A lot of men are wired to be receptive/responsive rather than initiative. They want their wives to initiate for similar reasons to why their wives want them to initiate. Usually whichever side has a higher sex drive will end up being forced to initiate.


----------



## madimoff (Feb 17, 2010)

reader27 said:


> A lot of men are wired to be receptive/responsive rather than initiative. They want their wives to initiate for similar reasons to why their wives want them to initiate. Usually whichever side has a higher sex drive will end up being forced to initiate.

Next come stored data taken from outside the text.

def State.pageMapRgnOp (s : State) (ia : Nat) (large : Bool) : PageAns :=
  let pool := s.agentStack ia
  if (s.region ia).isSome then .refuse 0x72
  else if !(s.pool pool).up then .refuse 0x75
  else
    let made : Option State := do
      let (n1, s1) ← s.nodeAt pool (s.rootNode + 8 * (ia / 2 ^ 39 % 512))
      let (n2, s2) ← s1.nodeAt pool (n1 + 8 * (ia / 2 ^ 30 % 512))
      let (leaf, s3) ← s2.newNode pool
      pure { s3 with mem := Memory.writeLE s3.mem (n2 + 8 * (ia / 2 ^ 23 % 128)) 8 (1 + 2 * large.toNat + leaf) }
    match made with
    | none => .refuse 0x75
    | some t => .done t 0

def State.pageUnmapOp (s : State) (ctx ia : Nat) : PageAns :=
  s.withPte ctx ia fun a large p =>
    if Pte.pin p then .refuse 0x76
    else if !s.revokeReady ia then .wait
    else
      let s1 := (s.revoke ia).setPte a 0
      .done (if Pte.tier p < 2 then s1.adjFrames (poolOf (Pte.tier p) (Pte.frame p)) (frameNo (Pte.tier p) (Pte.frame p)) (pageSpan large) (-1)
        else s1) 0

def State.pageUnmapRgnOp (s : State) (ia : Nat) : PageAns :=
  match s.region ia with
  | none => .refuse 0x71
  | some (a, e) =>
    let leaf := leafNode e
    let n := if e / 2 % 2 = 1 then 4 else 128
    if (List.range n).any fun i => Pte.valid (s.pte (leaf + 16 * i)) then .refuse 0x7A
    else .done ({ s with mem := Memory.writeLE s.mem a 8 0 }.setCount (leaf / 2 ^ 36) (leaf % 2 ^ 36 / 65536) 0) 0

/-- The pool and the frame of a frame reference, or the cause for which it is refused (R452, R471). -/
def State.frameOf (s : State) (v : Nat) : Except Nat (Nat × Nat) :=
  let tier := v / 2 ^ 40
  let f := v % 2 ^ 40
  if 1 < tier || !s.frameOk tier f then .error 0x77
  else if !(s.pool (poolOf tier f)).up then .error 0x75
  else .ok (poolOf tier f, frameNo tier f)

def State.pageRefOp (s : State) (v : Nat) (up : Bool) : PageAns :=
  match s.frameOf v with
  | .error c => .refuse c
  | .ok (pool, f) =>
    let n := (s.pool pool).count f
    if (s.pool pool).isTable f || (s.pool pool).isRetired f then .refuse 0x77
    else if n = (if up then 65535 else 0) then .refuse 0x78
    else let m := if up then n + 1 else n - 1; .done (s.setCount pool f m) m

def State.pageCopyOp (s : State) (ctx ia pool : Nat) : PageAns :=
  s.withPte ctx ia fun a large p =>
    let old := poolOf (Pte.tier p) (Pte.frame p)
    let f := frameNo (Pte.tier p) (Pte.frame p)
    let c := if Pte.tier p < 2 then (s.pool old).count f else 1
    if !Pte.cow p then .done s 0
    else if !s.revokeReady ia then .wait
    else if c ≤ 1 then
      let s1 := s.revoke ia
      .done ((s1.setPte a (Pte.put (s1.pte a) 6 1 0)).pageSettled (s.pageOf ia)) 1
    else
      let into := if pool = 63 then old else pool
      match (s.revoke ia).takeFrames into large with
      | none => .refuse 0x75
      | some (g, s1) =>
        let s2 := (s1.repage ia a large into g).adjFrames old f (pageSpan large) (-1)
        .done ((s2.setPte a (Pte.put (s2.pte a) 6 1 0)).pageSettled (s.pageOf ia)) (c - 1)

def State.pageInvOp (s : State) (ctx ia : Nat) (fail : Bool) : PageAns :=
  let other := match s.pteAt ia with
    | some (a, _) => Pte.valid (s.pte a) && Pte.ctx (s.pte a) != ctx
    | none => false
  if other then .refuse 0x74
  else if !s.revokeReady ia then .wait
  else
    let s1 := s.revoke ia
    if fail then let (s2, n) := s1.pageFailed (s.pageOf ia); .done s2 n else .done s1 0

def State.pagePinOp (s : State) (ctx ia : Nat) (on : Bool) : PageAns :=
  s.withPte ctx ia fun a _ p => .done (s.setPte a (Pte.put p 8 1 on.toNat)) 0

/-- `PAGE.PROBE`: the PTE, or zeros. -/
def State.pageProbeOp (s : State) (ia : Nat) (clr : Bool) : State × Nat :=
  match s.pteAt ia with
  | none => (s, 0)
  | some (a, _) =>
    let p := s.pte a
    if !Pte.valid p then (s, 0) else (if clr then s.setPte a (Pte.put p 80 48 0) else s, p)

def pageStatus (cause info : Nat) : Word := .ofNat 32 (2 ^ 31 + cause * 2 ^ 24 + info % 2 ^ 24)

/-- The status word of an operation; `none` while it waits. -/
def PageAns.word (s : State) : PageAns → Option (State × List Word)
  | .refuse c => some (s, [pageStatus c 0])
  | .done s1 n => some (s1, [pageStatus 0 n])
  | .wait => none

def State.probeFrame (s : State) (v : Nat) : List Word :=
  match s.frameOf v with
  | .error c => [pageStatus c 0]
  | .ok (pool, f) => [((s.pool pool).table.getD f 0)]

def quadWords (r : State × Nat) : Option (State × List Word) := some (r.1, wordList r.2 4)

/-- A page instruction of one lane at the agent: the state and the words of its destination; `none` while it waits. -/
def State.pageOp (s : State) (ctx : Nat) (i : Instr) (ia img : Nat) : Option (State × List Word) :=
  match i with
  | .pageMap _ _ _ _ => (s.pageMapOp ctx ia img false).word s
  | .pageMapAlloc _ _ _ _ => (s.pageMapOp ctx ia img true).word s
  | .pageMapUpd _ _ _ _ => (s.pageUpd ctx ia img).word s
  | .pageMapRgn _ _ _ large => (s.pageMapRgnOp ia large).word s
  | .pageUnmap _ _ _ => (s.pageUnmapOp ctx ia).word s
  | .pageUnmapRgn _ _ _ => (s.pageUnmapRgnOp ia).word s
  | .pageRef _ _ _ => (s.pageRefOp ia true).word s
  | .pageUnref _ _ _ => (s.pageRefOp ia false).word s
  | .pageCopy _ _ _ pool => (s.pageCopyOp ctx ia pool).word s
  | .pageProbe _ _ _ => quadWords (s.pageProbeOp ia false)
  | .pageProbeClr _ _ _ => quadWords (s.pageProbeOp ia true)
  | .pageProbeFrame _ _ _ => some (s, s.probeFrame ia)
  | .pageInv _ _ _ => (s.pageInvOp ctx ia false).word s
  | .pageInvFail _ _ _ => (s.pageInvOp ctx ia true).word s
  | .pagePin _ _ _ => (s.pagePinOp ctx ia true).word s
  | .pagePinClr _ _ _ => (s.pagePinOp ctx ia false).word s
  | _ => some (s, [])

/-- A page instruction acts on a page, named by an IA, and not on a frame (R461, R471). -/
def takesIa : Instr → Bool
  | .pageRef _ _ _ | .pageUnref _ _ _ | .pageProbeFrame _ _ _ => false
  | _ => true

def isPageOp : Work → Bool
  | .page _ _ _ => true
  | _ => false

/-- One lane's page instruction is taken at the agent, after those of lower lanes; its transfer-queue entry goes with it (R469, R472).  At an
agent whose slice has left service it is not performed, and fails as an atomic does there (R29, R447; notes/assumptions/46.md). -/
def State.doPage (s : State) (w t : Nat) (p : Prod) (i : Instr) (ia img : Nat) : State :=
  let g := s.wg w
  let leave := fun (s : State) => s.setCore g.core fun c =>
    c.setXq s.clk (c.xq.filter fun d => !(d.wid == w && d.t == t && d.seq == p.seq && moveOf d.instr == .page))
  if s.lowerLane w t p.born isPageOp then s
  else if takesIa i && !s.sliceUp (s.agent ia) then (leave s).setThread w t fun x => x.setWork p.seq (.failed true)
  else match s.pageOp g.ctx i ia img with
    | none => s
    | some (s1, vals) =>
      ((leave s1).acquire g.core .dev).landProd w t p vals full true

/-! ### Issue (R469) -/

/-- The lanes of a page instruction are sent in ascending order; a full transfer queue parks those of `PAGE.COPY` that are left (R472). -/
def pageLoop (i : Instr) (copy : Bool) (w : State → Nat → Work) : List Nat → State → Res
  | [], s => .ok s
  | t :: rest, s =>
    let c := s.iwg.core
    if !copy then pageLoop i copy w rest (s.produce i t (w s t))
    else if s.engineRoom c false then
      let cmd := { s.newCmd i t [] [] with started := true, begun := s.clk }
      pageLoop i copy w rest ((s.setCore c fun x => { x.setXq s.clk (x.xq ++ [cmd]) with cmdId := x.cmdId + 1 }).produce i t (w s t))
    else
      let s1 := s.setThreads s.issue.wid (t :: rest) fun _ x => x.waitAt s.issue.pc (.engine false [] s.origin)
      if (t :: rest).length = s.issue.lanes.length then .wait s1 else .ok s1

/-- The common course: PRIV, ALIGN of an IA, the release without the siding, then one operation per lane. -/
def pageCourse (i : Instr) (isIa : Bool) (a : Field) (img : Option Field) (copy : Bool) (s : State) : Host.Outcome State Fault Refusal :=
  issue i 1 (fun act s =>
    let ia := fun t => (s.ithread t).pair a
    if act = [] then .ok s
    else if s.ictx.capPager = false then trapAll act Cause.priv
    else match (if isIa then failing act (fun t => 2 ^ 48 ≤ ia t || ia t % 65536 != 0) Cause.align ia else none) with
      | some r => r
      | none => match s.releaseDev act false with
        | none => .hold
        | some s1 => pageLoop i copy (fun s t => .page i ((s.ithread t).pair a) (img.elim 0 ((s.ithread t).wide · 4))) act s1) s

I think I would initiate WAY more than my virtually never IF I was more secure about what he wants from our relationship. Yes I'd love to be 'jumping his bones' (as someone puts it) quite often if it weren't for the insecurity and disagreements. I think some of the time his sex drive is higher but he thinks it's always higher. He's wrong.


----------



## themrs (Oct 16, 2009)

Nothing makes me want to initiate more than a good conversation. After my husband and I talk about something and both come from the discourse feeling satisfied, I want to jump his bones. By taking the time to TALK to me, not just listen to what I'm saying but actively engage in a conversation with me he reassures me that he is my best friend and that he finds me interesting. 

The times when I remember initating the most were right after we had a night where we just had fun - talking, laughing, and just enjoying each other's company.


----------



## steak (May 6, 2011)

Enchantment said:


> I don't really understand all the threads from guys complaining that their wives don't initiate. Why does it matter who initiates?


Because men would like to feel wanted and desired too. Which obviously you women have a hard time comprehending.


----------



## themrs (Oct 16, 2009)

steak said:


> Because men would like to feel wanted and desired too. Which obviously you women have a hard time comprehending.


I don't think that's fair. I used to ask my husband if he would please initiate a conversation with me and he would say, "If you want to talk to me, just talk. I'm listening." 

The same could be said of a woman initiating sex. Just as it isn't natural for most men to want to talk as much as women, it's not a natural thing for most women to want to initiate sex. That doesn't mean she won't be receptive to it. 

I'm not saying we shouldn't all step outside our boxes and do what our partner wants, but our partners should also empathize that it's not very easy to do something that doesn't come naturally to us.


----------



## steak (May 6, 2011)

themrs said:


> I don't think that's fair. I used to ask my husband if he would please initiate a conversation with me and he would say, "If you want to talk to me, just talk. I'm listening."
> 
> The same could be said of a woman initiating sex. Just as it isn't natural for most men to want to talk as much as women, it's not a natural thing for most women to want to initiate sex. That doesn't mean she won't be receptive to it.
> 
> I'm not saying we shouldn't all step outside our boxes and do what our partner wants, but our partners should also empathize that it's not very easy to do something that doesn't come naturally to us.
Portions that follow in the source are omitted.